[[ Materials provided open ]]

theorem State.keepDigest_only (s : State) (n : BitVec 64) : Only [.out] s (s.keepDigest n) := by
  unfold State.keepDigest; split
  · exact Only.refl _ _
  · exact Only.of_or fun p => by cases p <;> first | exact .inl (by decide) | exact .inr rfl

theorem State.queueCopy_only (s : State) (p : Fin 2) (q : Fin 8) (f : List Fragment) : Only [.ev, .out] s (s.queueCopy p q f) := by
  unfold State.queueCopy; dsimp only; split
  · exact Only.of_or fun p => by cases p <;> first | exact .inl (by decide) | exact .inr rfl
  · split <;> exact Only.of_or fun p => by cases p <;> first | exact .inl (by decide) | exact .inr rfl

theorem State.emit_only (s : State) (k : Fin 6) (e : Emission) : Only [.ev, .out] s (s.emit k e) := by
  unfold State.emit; dsimp only; split
  · exact Only.refl _ _
  · split
    · exact Only.of_or fun p => by cases p <;> first | exact .inl (by decide) | exact .inr rfl
    · split
      · refine Only.trans ?_ (State.queueCopy_only _ _ _ _)
        split
        · refine Only.trans ?_ (State.queueCopy_only _ _ _ _)
          exact Only.of_or fun p => by cases p <;> first | exact .inl (by decide) | exact .inr rfl
        · exact Only.of_or fun p => by cases p <;> first | exact .inl (by decide) | exact .inr rfl
      · split
        · refine Only.trans ?_ (State.queueCopy_only _ _ _ _)
          exact Only.of_or fun p => by cases p <;> first | exact .inl (by decide) | exact .inr rfl
        · exact Only.of_or fun p => by cases p <;> first | exact .inl (by decide) | exact .inr rfl

theorem State.publish_only (s : State) (f : Frame) (a : Bool) : Only [.ev, .seq, .trk, .out, .grt] s (s.publish f a) := by
  unfold State.publish; dsimp only
  have e : ∀ (s : State) k x, Only [.ev, .seq, .trk, .out, .grt] s (s.emit k x) := fun s k x => (s.emit_only k x).mono (by decide)
  refine Only.trans ?_ ((State.sample_only _ _ _ _).mono (by decide))
  generalize hd : State.keepDigest _ _ = s0
  have h : Only [.ev, .seq, .trk, .out, .grt] s s0 := hd ▸ (State.keepDigest_only _ _).mono (by decide)
  generalize h1 : State.emit _ 0 _ = s2
  have h2 : Only [.ev, .seq, .trk, .out, .grt] s s2 := by
    refine h1 ▸ Only.trans ?_ (e _ _ _)
    exact h.trans (Only.of_or fun p => by cases p <;> first | exact .inl (by decide) | exact .inr rfl)
  generalize h3 : State.emit _ 1 _ = s3
  have h4 : Only [.ev, .seq, .trk, .out, .grt] s s3 := h3 ▸ h2.trans (e _ _ _)
  split
  · generalize h5 : State.emit _ 3 _ = s5
    have h : Only [.ev, .seq, .trk, .out, .grt] s s5 := h5 ▸ (h4.trans (e _ _ _)).trans (e _ _ _)
    exact h.trans (Only.of_or fun p => by cases p <;> first | exact .inl (by decide) | exact .inr rfl)
  · have h := h4
    exact h.trans (Only.of_or fun p => by cases p <;> first | exact .inl (by decide) | exact .inr rfl)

[[ Materials provided closed ]]

• Instructions to follow:
Return every line of the data above in which "have" appears.

• Exercise result:
  have e : ∀ (s : State) k x, Only [.ev, .seq, .trk, .out, .grt] s (s.emit k x) := fun s k x => (s.emit_only k x).mono (by decide)
  have h : Only [.ev, .seq, .trk, .out, .grt] s s0 := hd ▸ (State.keepDigest_only _ _).mono (by decide)
  have h2 : Only [.ev, .seq, .trk, .out, .grt] s s2 := by
  have h4 : Only [.ev, .seq, .trk, .out, .grt] s s3 := h3 ▸ h2.trans (e _ _ _)
    have h : Only [.ev, .seq, .trk, .out, .grt] s s5 := h5 ▸ (h4.trans (e _ _ _)).trans (e _ _ _)
  · have h := h4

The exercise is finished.